He'd simply told his detectives in strict confidence that “in order for us to work with the press off our backs, we gotta put somebody in the lockup, then we dummy up on this guy, make 'em think we've got someone hot. So I want our hottest guy, and only you people can tell me who that is.”
It had started a bidding war of sorts, each detective fighting for his choice, his favored Claw. They all sounded like good, likely candidates.
“ Cameron Reeves, a real mixed-up wacko,” said one detective. “I've been after his ass for years. He fits the profile and has a long list of prior sex offenses.”
“ That'd make good copy for the press,” Rychman said, as if now enjoying the idea of screwing the press.
“ I got a better guy,” suggested another detective, a gruff, big-shouldered, wide fellow called Marty. “A guy named Lamb, Earl T. Lamb.”
“ What's his story?”
“ Climbs trees.”
“ Climbs trees?”
“ But he don't just stay in the tree.
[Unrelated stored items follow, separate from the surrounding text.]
/-- Offsets within another core's window (R262, R263). -/
def State.farPlace (s : State) (va : W64) (l off n : Nat) : Except Res (Place × State) :=
  if off < 0x30000 then .ok (.far l off, s)
  else if off + n ≤ 0x30020 ∨ (0x30800 ≤ off ∧ off + n ≤ 0x30C00) then trapHere s .access va
  else trapHere s .localrange va

/-- Permissions of a leaf for an access (R281, step 4). -/
def permitted (e : W64) (m : Mode) (kind : AccKind) : Bool :=
  (m != .user || e.getLsbD 5) &&
    (match kind with
     | .read => e.getLsbD 2
     | .write => e.getLsbD 3
     | .atomic => e.getLsbD 2 && e.getLsbD 3
     | .fetch => e.getLsbD 4)

/-- A translated address: translation, permission, ownership (R281, steps 3 to 5). -/
def State.physCheck (s : State) (va : W64) (kind : AccKind) : Except Res (Place × State) :=
  match s.translate s.me.space va.toNat kind.writes with
  | .miss lv bad s => .error (s.parkAccess va kind lv bad)
  | .hit t s =>
    let pa := t.pa va.toNat
    if !permitted t.pte s.me.ctl.mode kind then trapHere s .access va
    else if !s.dev.reachable s.me.ctl.mode s.me.stave pa kind.writes then trapHere s .access va
    else
      let cls := match s.dev.paKind pa with
        | .dram | .host => MemCls.ofPte t.pte
        | .peer _ => .unc
      .ok (.phys pa (s.dev.key pa) cls (t.toMark s.me.space kind.writes), s)

/-- The host lines that an access touches are at their homes, owned for a store or an atomic; an UNC access passes by (R444). -/
def State.hostReady (s : State) (pa n : Nat) (cls : MemCls) (own : Bool) : Except Res State :=
  match s.dev.paKind pa with
  | .dram | .peer _ => .ok s
  | .host =>
    let absent := (hostLines pa n).filter fun h => !(if own then s.dev.devOwns else s.dev.devHolds).contains h
    match absent with
    | [] => .ok s
    | h :: _ => if cls = .unc then .ok (absent.foldl State.hostPass s) else .error (.wait (.host h own) s)

/-- The place of n bytes at a translated address. -/
def State.physPlace (s : State) (va : W64) (n : Nat) (kind : AccKind) : Except Res (Place × State) := do
  let (pl, s) ← s.physCheck va kind
  match pl with
  | .phys pa _ cls _ =>
    -- an atomic owns its host lines in every class (R445)
    let s ← s.hostReady pa n (if kind = .atomic then .dir else cls) kind.writes
    return (pl, s)
  | .own _ | .aperture _ | .table _ | .far _ _ => return (pl, s)

/-- The checks of R281, steps 2 to 5, for n bytes of one line. apertures: the access is of a kind that Table 2 of 11 permits at a
copy-channel aperture. -/
def State.placeSpan (s : State) (va : W64) (n : Nat) (kind : AccKind) (apertures : Bool) : Except Res (Place × State) :=
  let top := field va 48 16
  if top < 0x100 then s.physPlace va n kind
  else if top = 0xFFFF then
    if zeroAt va 18 30 then s.ownPlace va (field va 0 18) n kind apertures else trapHere s .access va
  else if top = 0xFFFE then
    let l := field va 18 13
    if !zeroAt va 31 17 || !s.stave.valid l then trapHere s .access va
    else if l = s.me.lcore.toNat then s.ownPlace va (field va 0 18) n kind apertures
    else s.farPlace va l (field va 0 18) n
  else trapHere s .access va

/-- The checks of R281, steps 1 to 5, for an access of n bytes. -/
def State.place (s : State) (va : W64) (n : Nat) (kind : AccKind) (apertures : Bool) : Except Res (Place × State) :=
  if va.toNat % n ≠ 0 then trapHere s .misalign va else s.placeSpan va n kind apertures

/-! ## What stands at a place -/

/-- The 64 bytes of a stream-table slot (Table 1 of 16). -/
def Slot.word (t : Slot) : Nat := t.bind.toNat + 2 ^ 64 * (t.head.toNat + 2 ^ 32 * (t.tail.toNat + 2 ^ 32 * t.eos.toNat))

/-- n bytes of the stream table from an offset: they lie in one slot. -/
def Core.tableRead (c : Core) (off n : Nat) : Nat :=
  if h : off / 64 < 16 then (c.slots[off / 64]'h).word / 256 ^ (off % 64) % 256 ^ n else 0

/-- The state word of a channel (Table 5 of 12). -/
def Chan.word (c : Chan) : W64 :=
  match c.active with
  | none => w64 c.waiting.length
  | some a => w64 (2 ^ 16 * (a.bytes % 2 ^ 32) + 2 ^ 8 * a.slot.toNat + 8 * bit (!a.parked.isEmpty) + 1 + c.waiting.length)

/-- The words of its line that an access of n bytes at a key needs (R273). -/
def spanOf (key n : Nat) : BitVec 16 := spanMask (key % 128 / 8) ((key % 128 + n - 1) / 8)

/-- The address of a poisoned word that an access at va, whose place starts at a, meets (R280). -/
def poisonVa (va : W64) (a w : Nat) : W64 := va + w64 (8 * w) - w64 a

/-- The addresses at which the instruction's remote accesses have been answered. -/
def Core.answers (c : Core) : List W64 :=
  match c.wait with
  | some (.remote _ got) => got
  | _ => []

/-- Whether the answer to the remote access at va has come. -/
def Core.granted (c : Core) (va : W64) : Bool := c.answers.contains va

/-- An element of a long instruction is committed: the answers that it used are over. A locked gang commits none before all (R151). -/
def State.answered (s : State) : State := if s.me.bond = .gang then s else { s with me := { s.me with wait := none } }

/-- The next element of a long instruction begins, or the instruction stops part-way before it (R240). -/
def State.element (s : State) : Except Res State :=
  match s.me.quota with
  | none => .ok s
  | some 0 => .error (.wait .part s)
  | some (n + 1) => .ok { s with me := { s.me with quota := some n } }

/-! ## Requests of a core to a slice or to another core (R115) -/

/-- Whether a request of the core in focus fits the mesh budget of its router (R115). (Log 22, DESIGN CHOICE.) -/
def State.fits (s : State) (n : Nat) : Bool := s.dev.fits s.stave (clusterOf s.here) false n

/-- Charge it. -/
def State.charge (s : State) (n : Nat) : State := { s with dev := s.dev.charge s.stave (clusterOf s.here) false n }

/-- A request of the core in focus for words of a line waits until the host has answered the back-invalidate snoop for a half that it
holds (R447). -/
def State.hostLeft (s : State) (line : Nat) (m : BitVec 16) (own : Bool) : Except Res State :=
  match s.dev.hostHalf s.me.ctl.sid line m own with
  | none => .ok s
  | some h => .error (.wait (.host h own) s)

/-- The core in focus sends a request with n bytes of payload, its response's included, to the home of a line: it waits for its
budget, for the host where the copies of another SID are the host's, and the slice for its own budget (R115, R119, R447). -/
def State.askHome (s : State) (line : Nat) (m : BitVec 16) (n : Nat) (write : Bool) (alloc : Nat) : Except Res State :=
  if !s.fits n then .error (.wait .budget s)
  else do
    let s ← s.hostLeft line m false
    match (s.noteHome s.me.ctl.sid line).sliceReady s.me.ctl.sid line m write alloc with
    | .ok s => .ok (s.charge n)
    | .error s => .error (.wait .slice s)

/-- A remote load or atomic of n bytes at va waits for its answer (R266): its request is charged once. -/
def State.askFar (s : State) (va : W64) (n : Nat) : Except Res State :=
  match s.me.wait with
  | some (.remote a got) => if a = va ∨ s.fits n then .error (.wait (.remote va got) (if a = va then s else s.charge n)) else .error (.wait .budget s)
  | _ => if s.fits n then .error (.wait (.remote va []) (s.charge n)) else .error (.wait .budget s)

/-! ## SELF words (R276) -/

/-- The words that n bytes at a key touch. -/
def wordsOf (key n : Nat) : List Nat := (List.range ((key + n - 1) / 8 + 1 - key / 8)).map fun i => key / 8 + i

/-- Whether a SELF word is among those that an access covers. -/
def L1Word.within (key n : Nat) (w : L1Word) : Bool := decide (key / 8 ≤ w.word ∧ w.word ≤ (key + n - 1) / 8)

/-- Words of a SELF access that are not in the L1, as a mask. -/
def State.selfMiss (s : State) (key n : Nat) : BitVec 16 :=
  ((wordsOf key n).filter fun w => (s.me.selfWord w).isNone).foldl (fun m w => m ||| spanMask (w % 16) (w % 16)) 0

/-- The bytes of word w among the n at a key, as a mask. -/
def wordMask (key n w : Nat) : BitVec 8 :=
  BitVec.ofNat 8 (((List.range 8).filter fun b => decide (key ≤ 8 * w + b ∧ 8 * w + b < key + n)).foldl (fun m b => m + 2 ^ b) 0)

/-- Word i of bytes x at a key, in its place. -/
def wordPart (key x i : Nat) : W64 := w64 (x * 256 ^ (key % 8) / 2 ^ (64 * i))

/-- Replace word i of the n bytes x at a key. -/
def wordInto (key n x i : Nat) (y : W64) : Nat :=
  let big := x * 256 ^ (key % 8)
  (big - big / 2 ^ (64 * i) % 2 ^ 64 * 2 ^ (64 * i) + y.toNat * 2 ^ (64 * i)) / 256 ^ (key % 8) % 256 ^ n

/-- Load n bytes of SELF memory: words in the L1 as they stand there, the others from the home (R276). -/
def State.selfLoad (s : State) (key n : Nat) (keep : Bool) : Nat × State :=
  (wordsOf key n).zipIdx.foldl (fun r w =>
    match r.2.me.selfWord w.1 with
    | some l => (wordInto key n r.1 w.2 l.data, r.2)
    | none =>
      let x := w64 (r.2.dev.peek (8 * w.1) 8)
      (wordInto key n r.1 w.2 x, if keep then r.2.setSelf ⟨r.2.me.ctl.sid, w.1, x, 0, false⟩ else r.2)) (0, s)

/-- Whether a SELF word is poisoned for the core in focus: it is at the home, and the core has not wholly stored it itself (R280); or it
is in its L1 (R426). -/
def State.selfBad (s : State) (w : Nat) : Bool :=
  match s.me.selfWord w with
  | some l => l.bad || (s.dev.poison.contains w && l.dirty != 0xFF)
  | none => s.dev.poison.contains w

/-- Store n bytes into SELF words (R276): into the L1, or where it does not allocate and the word is absent, at the home (R279). A
narrower store to a poisoned word is discarded (R280). -/
def State.selfStore (s : State) (key n x : Nat) (keep : Bool) : State :=
  (wordsOf key n).zipIdx.foldl (fun s w =>
    let mask := wordMask key n w.1
    let new := wordPart key x w.2
    if mask ≠ 0xFF ∧ s.selfBad w.1 then s
    else
      match s.me.selfWord w.1 with
      | some l => s.setSelf ⟨l.sid, w.1, mixBytes l.data new mask, l.dirty ||| mask, l.bad && mask != 0xFF⟩
      | none =>
        if keep then s.setSelf ⟨s.me.ctl.sid, w.1, mixBytes (w64 (s.dev.peek (8 * w.1) 8)) new mask, mask, false⟩
        else
          let r := putWord s.dev.mem s.dev.poison w.1 new mask
          { s with dev := { s.dev with mem := r.1, poison := r.2 } }) s

/-- The first poisoned word that a SELF load meets. -/
def State.selfPoison (s : State) (key n : Nat) : Option Nat := (wordsOf key n).find? s.selfBad

/-! ## World regions and words of mixed classes (R276, R314) -/

/-- Whether an access of a class meets a word of which a copy of another class exists, or existed when values of it were noted
(R276). (Log 87, DEDUCED.) -/
def State.mixedWord (s : State) (cls : MemCls) (w : Nat) : Bool :=
  let dirCopy := s.dev.dir.any fun x => x.line == w / 16 && x.valid.any fun v => v.2.getLsbD (w % 16)
  let selfCopy := s.cores.any fun k => (s.coreAt k).l1.any fun l => l.word == w
  s.dev.stored.any (fun x => x.1 == w) ||
    match cls with
    | .self => dirCopy
    | .dir => selfCopy
    | .unc => dirCopy || selfCopy

/-- Whether a load of a word returns any value stored to it, and which one is not stated (R276, R314). -/
def State.looseWord (s : State) (cls : MemCls) (w : Nat) : Bool := s.dev.worldLine (8 * w) || s.mixedWord cls w

/-- The values of a word that the device or a core holds, and those noted as stored to it. -/
def State.valuesOf (s : State) (w : Nat) : List W64 :=
  w64 (s.dev.peek (8 * w) 8) :: (s.cores.flatMap fun k => ((s.coreAt k).l1.filter fun l => l.word == w).map (·.data)) ++
    (s.dev.stored.filter fun x => x.1 == w).map (·.2)

/-- One of the values stored to a word (R276, R314). (Log 31, DEDUCED.) -/
def State.anyValue (s : State) (w : Nat) : W64 × State :=
  let l := s.valuesOf w
  (listGet 0 l (Config.freeIndex s.fresh % l.length), { s with fresh := s.fresh + 1 })

/-- Whether the n bytes at a key touch a loose word. -/
def State.looseSpan (s : State) (cls : MemCls) (key n : Nat) : Bool := (wordsOf key n).any (s.looseWord cls)

/-- What a read of n bytes at a key returns where its plain value is x: a loose word any value stored to it. -/
def State.looseRead (s : State) (cls : MemCls) (key n x : Nat) : Nat × State :=
  if !s.looseSpan cls key n then (x, s)
  else
    (wordsOf key n).zipIdx.foldl (fun r w =>
      if !r.2.looseWord cls w.1 then r
      else
        let (y, s) := r.2.anyValue w.1
        (wordInto key n r.1 w.2 y, s)) (x, s)

/-- A store to a loose word is noted: what the word holds before, and with the store (R276, R314). -/
def State.noteStored (s : State) (w : Nat) (new : W64) (mask : BitVec 8) : State :=
  let old := w64 (s.dev.peek (8 * w) 8)
  let add (l : List (Nat × W64)) (x : W64) := if l.contains (w, x) then l else l ++ [(w, x)]
  { s with dev := { s.dev with stored := add (add s.dev.stored old) (mixBytes old new mask) } }

/-- A store of n bytes to loose words: each is noted, and in the memory of a bound region the store reaches the word or is lost, and
which one is not stated (R314). -/
def State.putLoose (s : State) (cls : MemCls) (key n x : Nat) : State :=
  (wordsOf key n).zipIdx.foldl (fun s w =>
    let mask := wordMask key n w.1
    let new := wordPart key x w.2
    let s := if s.looseWord cls w.1 then s.noteStored w.1 new mask else s
    let (good, s) := if s.dev.worldLine (8 * w.1) then s.drawBool else (true, s)
    if !good then s
    else
      let r := putWord s.dev.mem s.dev.poison w.1 new mask
      { s with dev := { s.dev with mem := r.1, poison := r.2 } }) s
He jumps down on women who happen by.”
“ Christ.” A mutter went around the room.
“ Does he have a rap sheet?”
“ Does a shark shit in the ocean?”
“ Does he use a weapon?”
“ A lead pipe.”
“ Sounds like we ought to pay Earl the Claw a visit.”
“ We have.”
“ And?”
“ Loony tunes.”
“ So he's out on the street?”
“ Lives with Momma, aged forty-three. She says he's harmless, so long as he takes his psychoactive drugs.”
“ And so long as he's kept out of trees?” asked Rychman.
“ I got to admit, Lamb would serve up well to the papers. “The Claw is a Lamb,' all that,” said a female detective, flipping open a pocket-sized notebook. “But I got a creep that makes Lamb sound like a Boy Scout.”
“ You're Emmons, right?” asked Rychman.
“ Yes, sir.”
“ What a ya got?”
She took a moment to review her notes. “We got a call at the 54th desk one night about this guy. Seems he lurks around back alleys, breaks into basement windows, rapes women after he knocks them out.”
“ How? How does he overpower his victims?”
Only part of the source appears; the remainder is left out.